Herz is the guy you want to focus on. Another Wild K guy in the minors, but wilder and more... uhh... "K"y. He showed he can K guys in the majors with junk and guys don't hit him well. He still walks too many guys and let's guys hit too many balls in the air. So the combination kept him from having a good year but if he can get one of those under control... this guy can be actually good. Unlike Parker his stuff really plays here so there's a lot more potential. However, before you get too high on him there was a real definitive drop in effectiveness when he threw more pitches. after pitch 50 guys started to smack him.  Third time around things got ugly fast. So the question does remain starter or reliever. (or modern dominant 4 inning 5th starter? Need a diff't bullpen for that)  But his stuff should let him have a major league role either way.  This is the most promising thing that surprised for the Nats this year. The introduction of a guy that could be a special starter, or a special reliever. Most likely he won't be but you want a bunch of these types bc they can't all miss.

15 comments:

Anonymous said...

I see DJ Herz as a 2+ inning reliever. He has great stuff. It's really about whether he can keep the BBs down. It doesn't appear that he has the ability to pitch 5+ innings.

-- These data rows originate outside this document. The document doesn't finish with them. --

-- ==== Sys2Proof/Certificates/Slice0/Obligations.lean ====
section
/-! DEFINITION. The statements about this model: what the commands do, family by family, what they leave unchanged, and
what every step keeps. -/

namespace Sys2Proof.Claim

open Sys2Proof.Machine

/-! ### The shape of a statement -/

/-- The command answers a next state whose queue is as before and whose device meets `P`. -/
def Runs (i : Instr) (s : State) (P : Dev → Prop) : Prop :=
  ∃ t, exec i s = .next t ∧ t.pending = s.pending ∧ P t.dev

/-- Nothing differs but the cores; messages to the host apart. -/
def OnlyCores (d t : Dev) : Prop := t = { d with cores := t.cores, outbox := t.outbox, msixPend := t.msixPend, traceQ := t.traceQ }

/-- Nothing differs but the cores and the registers; messages to the host apart. -/
def OnlyCoresRegs (d t : Dev) : Prop :=
  t = { d with cores := t.cores, regs := t.regs, outbox := t.outbox, msixPend := t.msixPend, traceQ := t.traceQ }

/-- Nothing differs but the registers; messages to the host apart. -/
def OnlyRegs (d t : Dev) : Prop := t = { d with regs := t.regs, outbox := t.outbox, msixPend := t.msixPend, traceQ := t.traceQ }

/-- Of core `c`, and of all cores, only context `x` of core `c` differs. -/
def CtxOnly (d t : Dev) (c x : Nat) : Prop :=
  (∀ e, e ≠ c → t.core e = d.core e) ∧ t.core c = { d.core c with ctxs := (t.core c).ctxs } ∧
  ∀ y, y ≠ x → t.ctx c y = d.ctx c y

/-- Every byte of memory reads as before. -/
def MemorySame (d t : Dev) : Prop := ∀ a, t.bytesAt a 1 = d.bytesAt a 1

/-- The registers outside a set of addresses hold what they held. -/
def RegsBut (d t : Dev) (S : Nat → Prop) : Prop := ∀ r : Reg, ¬ S r.addr → t.reg r = d.reg r

/-- The address of a performance counter, or of the status word of a counter set (16 R414). -/
def IsCounter (a : Nat) : Prop := ∃ s i, s < 4203 ∧ i < 16 ∧ (a = (Reg.pmcCnt s i).addr ∨ a = (Reg.pmcSetst s).addr)

/-- A path reaches register `r` for a write: BAR0 holds it or another path is used, nothing on the path stops the write, and
the register's die answers (01 R18, R22; 08 R205). -/
def PathReaches (d : Dev) (path : Path) (r : Reg) : Prop :=
  d.pathReach path r.addr = true ∧ d.pathStop path 1 r.addr (if r.wide then 8 else 4) = none ∧ d.regReach r.addr = true

/-- Core `c` runs, its context `x` is READY, and no load of it is in flight (03 R54; 07 R185). -/
def Ready (d : Dev) (c x : Nat) : Prop :=
  d.coreRuns c = true ∧ (d.ctx c x).state = 2 ∧ (d.ctx c x).acc.any SlotB.holds = false

/-- What the device sent out or returned: these outputs, and after them at most interrupts to the host and to the MGC. -/
def Sent (d t : Dev) (os : List Out) : Prop :=
  ∃ ms : List Out, t.outbox = d.outbox ++ os ++ ms ∧ ∀ o ∈ ms, (∃ v, o = .msix v) ∨ o = .mgcIrq

end Sys2Proof.Claim

open Sys2Proof Sys2Proof.Machine Sys2Proof.Claim

/-! ### The block as a whole -/

/-- A step with a command at the front of the queue runs that command with the queue's rest. -/
def Obligations.StepRunsTheFrontCommand : Prop :=
  ∀ (i : Instr) (rest : List Instr) (d : Dev), step { pending := i :: rest, dev := d } = exec i { pending := rest, dev := d }

/-- An idle step, where no substitution, no load of a variant and no bump that waits for a write is in progress: TAI moves
on, one free value is used, and beside the time registers nothing changes (log entry 3: the model's choice). -/
def Obligations.IdleStepPassesTime : Prop :=
  ∀ d : Dev, d.flt.subs = [] → d.heldBumps = [] →
    (d.rbit .fltStatus 0 = false ∨ d.rbits .fltStatus 19 16 ≠ 1 ∨ d.rbits .fltDvsel 7 0 = 0xFF) → ∃ t, step { pending := [], dev := d } = .next { pending := [], dev := t } ∧
    t = { d with regs := t.regs, tim := { d.tim with holdNs := t.tim.holdNs }, freeCtr := d.freeCtr + 1,
                 traceQ := [] } ∧
    t.regN .timNow = (d.regN .timNow + Config.elapsed d.freeCtr) % 2 ^ 64 ∧
    RegsBut d t (fun a => a = Reg.timNow.addr ∨ a = Reg.timHoldt.addr ∨ a = Reg.timTerr.addr)

/-- No command stops the block, and no command touches the queue: every run goes through. -/
def Obligations.EveryRunGoesThrough : Prop :=
  (∀ (i : Instr) (s : State), ∃ d, exec i s = .next { s with dev := d }) ∧ ∀ (s : State) (k : Nat), Safe s k
namespace Sys2Proof.Claim

/-! ### Scalar results -/

/-- The two's complement words of Table 7.2: what a comparison gives. -/
def truth (b : Bool) : W64 := if b then 1#64 else 0#64

/-- The three-register operations of Table 7.2, each with its result as arithmetic on integers and bits. -/
def threeRegister : List ((CoreId → CtxId → SRegId → SRegId → SRegId → Instr) × (W64 → W64 → W64)) := [
  (.add, fun x y => BitVec.ofInt 64 (x.toInt + y.toInt)),
  (.sub, fun x y => BitVec.ofInt 64 (x.toInt - y.toInt)),
  (.mul, fun x y => BitVec.ofInt 64 (x.toInt * y.toInt)),
  (.mulh, fun x y => BitVec.ofInt 64 ((x.toInt * y.toInt).fdiv (2 ^ 64))),
  (.div, fun x y => if y = 0 then 0 else BitVec.ofInt 64 (x.toInt.tdiv y.toInt)),
  (.rem, fun x y => if y = 0 then x else BitVec.ofInt 64 (x.toInt.tmod y.toInt)),
  (.divu, fun x y => if y = 0 then 0 else BitVec.ofNat 64 (x.toNat / y.toNat)),
  (.remu, fun x y => if y = 0 then x else BitVec.ofNat 64 (x.toNat % y.toNat)),
  (.andOp, fun x y => BitVec.ofNat 64 (x.toNat &&& y.toNat)),
  (.orOp, fun x y => BitVec.ofNat 64 (x.toNat ||| y.toNat)),
  (.xorOp, fun x y => BitVec.ofNat 64 (x.toNat ^^^ y.toNat)),
  (.shl, fun x y => BitVec.ofNat 64 (x.toNat * 2 ^ (y.toNat % 64))),
  (.shr, fun x y => BitVec.ofNat 64 (x.toNat / 2 ^ (y.toNat % 64))),
  (.sar, fun x y => BitVec.ofInt 64 (x.toInt.fdiv (2 ^ (y.toNat % 64)))),
  (.slt, fun x y => truth (decide (x.toInt < y.toInt))),
  (.sltu, fun x y => truth (decide (x.toNat < y.toNat))),
  (.seq, fun x y => truth (decide (x.toNat = y.toNat)))]

/-- The operations with a 32-bit immediate, which is sign-extended. -/
def withImmediate : List ((CoreId → CtxId → SRegId → SRegId → W32 → Instr) × (W64 → W32 → W64)) := [
  (.addi, fun x i => BitVec.ofInt 64 (x.toInt + i.toInt)),
  (.andi, fun x i => x &&& BitVec.ofInt 64 i.toInt),
  (.ori, fun x i => x ||| BitVec.ofInt 64 i.toInt),
  (.xori, fun x i => x ^^^ BitVec.ofInt 64 i.toInt),
  (.slti, fun x i => truth (decide (x.toInt < i.toInt)))]

/-- The shifts by an immediate. -/
def shiftImmediate : List ((CoreId → CtxId → SRegId → SRegId → W32 → Instr) × (W64 → Nat → W64)) := [
  (.shli, fun x n => BitVec.ofNat 64 (x.toNat * 2 ^ n)),
  (.shri, fun x n => BitVec.ofNat 64 (x.toNat / 2 ^ n)),
  (.sari, fun x n => BitVec.ofInt 64 (x.toInt.fdiv (2 ^ n)))]

/-- Scalar register `r` of context `x` of core `c` holds `v`; the context's other registers and words, every other
context, and all else are as before (a written word loses a wrong parity bit). -/
def WritesOnly (d t : Dev) (c x r : Nat) (v : W64) : Prop :=
  OnlyCores d t ∧ CtxOnly d t c x ∧ MemorySame d t ∧ (t.ctx c x).sreg r = v ∧
  (∀ q, q ≠ r → (t.ctx c x).sreg q = (d.ctx c x).sreg q) ∧
  t.ctx c x = { d.ctx c x with s := (t.ctx c x).s, bad := (t.ctx c x).bad } ∧ ∀ o ∈ (t.ctx c x).bad, o ∈ (d.ctx c x).bad
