-- ==== Sys2Proof/Laws/MemFaults.lean ====
section
/-! SUPPORT. Memory stays in its canonical form: one lemma for each function of the device, for die resets, tables, management, bundles, repair, dumps, time and counters. Only a few
functions touch memory; every other lemma says that the function passes the form on. -/

namespace Sys2Proof.Machine

@[simp ↓] theorem Dev.hostReset_memWf {d : Dev} (h_d : d.memWf = true) :
    (Dev.hostReset d).memWf = true := by
  unfold Dev.hostReset
  simp (maxDischargeDepth := 100) +contextual [*]

@[simp ↓] theorem Dev.slotsHit_memWf {d : Dev} {n : Nat} (h_d : d.memWf = true) :
    (Dev.slotsHit d n).memWf = true := by
  unfold Dev.slotsHit
  simp (maxDischargeDepth := 100) +contextual [*]

@[simp ↓] theorem Dev.dieHold_memWf {d : Dev} {n : Nat} (h_d : d.memWf = true) :
    (Dev.dieHold d n).memWf = true := by
  unfold Dev.dieHold
  simp (maxDischargeDepth := 100) +contextual [*]

@[simp ↓] theorem Dev.mapRepair_memWf {n : Nat} {d : Dev} {r : Nat × Nat} (h_d : d.memWf = true) :
    (Dev.mapRepair n d r).memWf = true := by
  unfold Dev.mapRepair
  simp (maxDischargeDepth := 100) +contextual [*]

@[simp ↓] theorem Dev.dieRelease_memWf {d0 : Dev} {n : Nat} (h_d0 : d0.memWf = true) :
    (Dev.dieRelease d0 n).memWf = true := by
  unfold Dev.dieRelease
  simp (maxDischargeDepth := 100) +contextual [*]

@[simp ↓] theorem Dev.supplyFail_memWf {d : Dev} (h_d : d.memWf = true) :
    (Dev.supplyFail d).memWf = true := by
  unfold Dev.supplyFail
  simp (maxDischargeDepth := 100) +contextual [*]

@[simp ↓] theorem Dev.supplyReact_memWf {d : Dev} (h_d : d.memWf = true) :
    (Dev.supplyReact d).memWf = true := by
  unfold Dev.supplyReact
  simp (maxDischargeDepth := 100) +contextual [*]

@[simp ↓] theorem Dev.spiWrite_memWf {d : Dev} {a : Nat} {bs : List Byte} (h_d : d.memWf = true) :
    (Dev.spiWrite d a bs).memWf = true := by
  unfold Dev.spiWrite
  simp (maxDischargeDepth := 100) +contextual [*]

@[simp ↓] theorem Dev.rrSave_memWf {d : Dev} (h_d : d.memWf = true) :
    (Dev.rrSave d).memWf = true := by
  unfold Dev.rrSave
  repeat' (first
    | (simp (maxDischargeDepth := 100) +contextual [*]; done)
    | split)

@[simp ↓] theorem Dev.addRepair_memWf {d : Dev} {unit spare : Nat} (h_d : d.memWf = true) :
    (Dev.addRepair d unit spare).memWf = true := by
  unfold Dev.addRepair
  simp (maxDischargeDepth := 100) +contextual [*]

@[simp ↓] theorem Dev.takeRepairs_memWf {d : Dev} {rs : List (Nat × Nat)} (h_d : d.memWf = true) :
    (Dev.takeRepairs d rs).memWf = true := by
  unfold Dev.takeRepairs
  simp (maxDischargeDepth := 100) +contextual [*]

@[simp ↓] theorem Dev.setTab_memWf {d : Dev} {n t : Nat} {v : TabSlot} (h_d : d.memWf = true) :
    (Dev.setTab d n t v).memWf = true := by
  unfold Dev.setTab
  simp (maxDischargeDepth := 100) +contextual [*]

@[simp ↓] theorem Dev.tabRej_memWf {d : Dev} {n : Nat} (h_d : d.memWf = true) :
    (Dev.tabRej d n).memWf = true := by
  unfold Dev.tabRej
  simp (maxDischargeDepth := 100) +contextual [*]

@[simp ↓] theorem Dev.tableLoad_memWf {d : Dev} {n t : Nat} (h_d : d.memWf = true) :
    (Dev.tableLoad d n t).memWf = true := by
  unfold Dev.tableLoad
  simp (maxDischargeDepth := 100) +contextual [*]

I see Parker as SP 6 to be used when someone in the rotation gets hurt. Or maybe for long relief to eat innings in blowouts. At best, he's an AAAA pitcher.

Jake Irvin appears to be a reliable 4/5 starter, if not better. I don't think he got enough credit for his 2024 season. He pitched a lot of innings (187 -- 5th in the NL) and a 1.20 WHIP (10th in the NL). Most of the guys ahead of him were All-Stars.

You didn't mention Stone Garrett. Okay, he only had 6 Plate Appearances in 2024 and he's 28, but he looked pretty darn good in 2023, and he could be a sleeper candidate for OF4, maybe even OF3.

Anonymous said...

Also didn't mention Cade Cavalli. (I'm not Anonymous 9:39).

Harper said...

I mentioned the guys I felt really matter. Cavalli would be in there but he threw 8 innings this year.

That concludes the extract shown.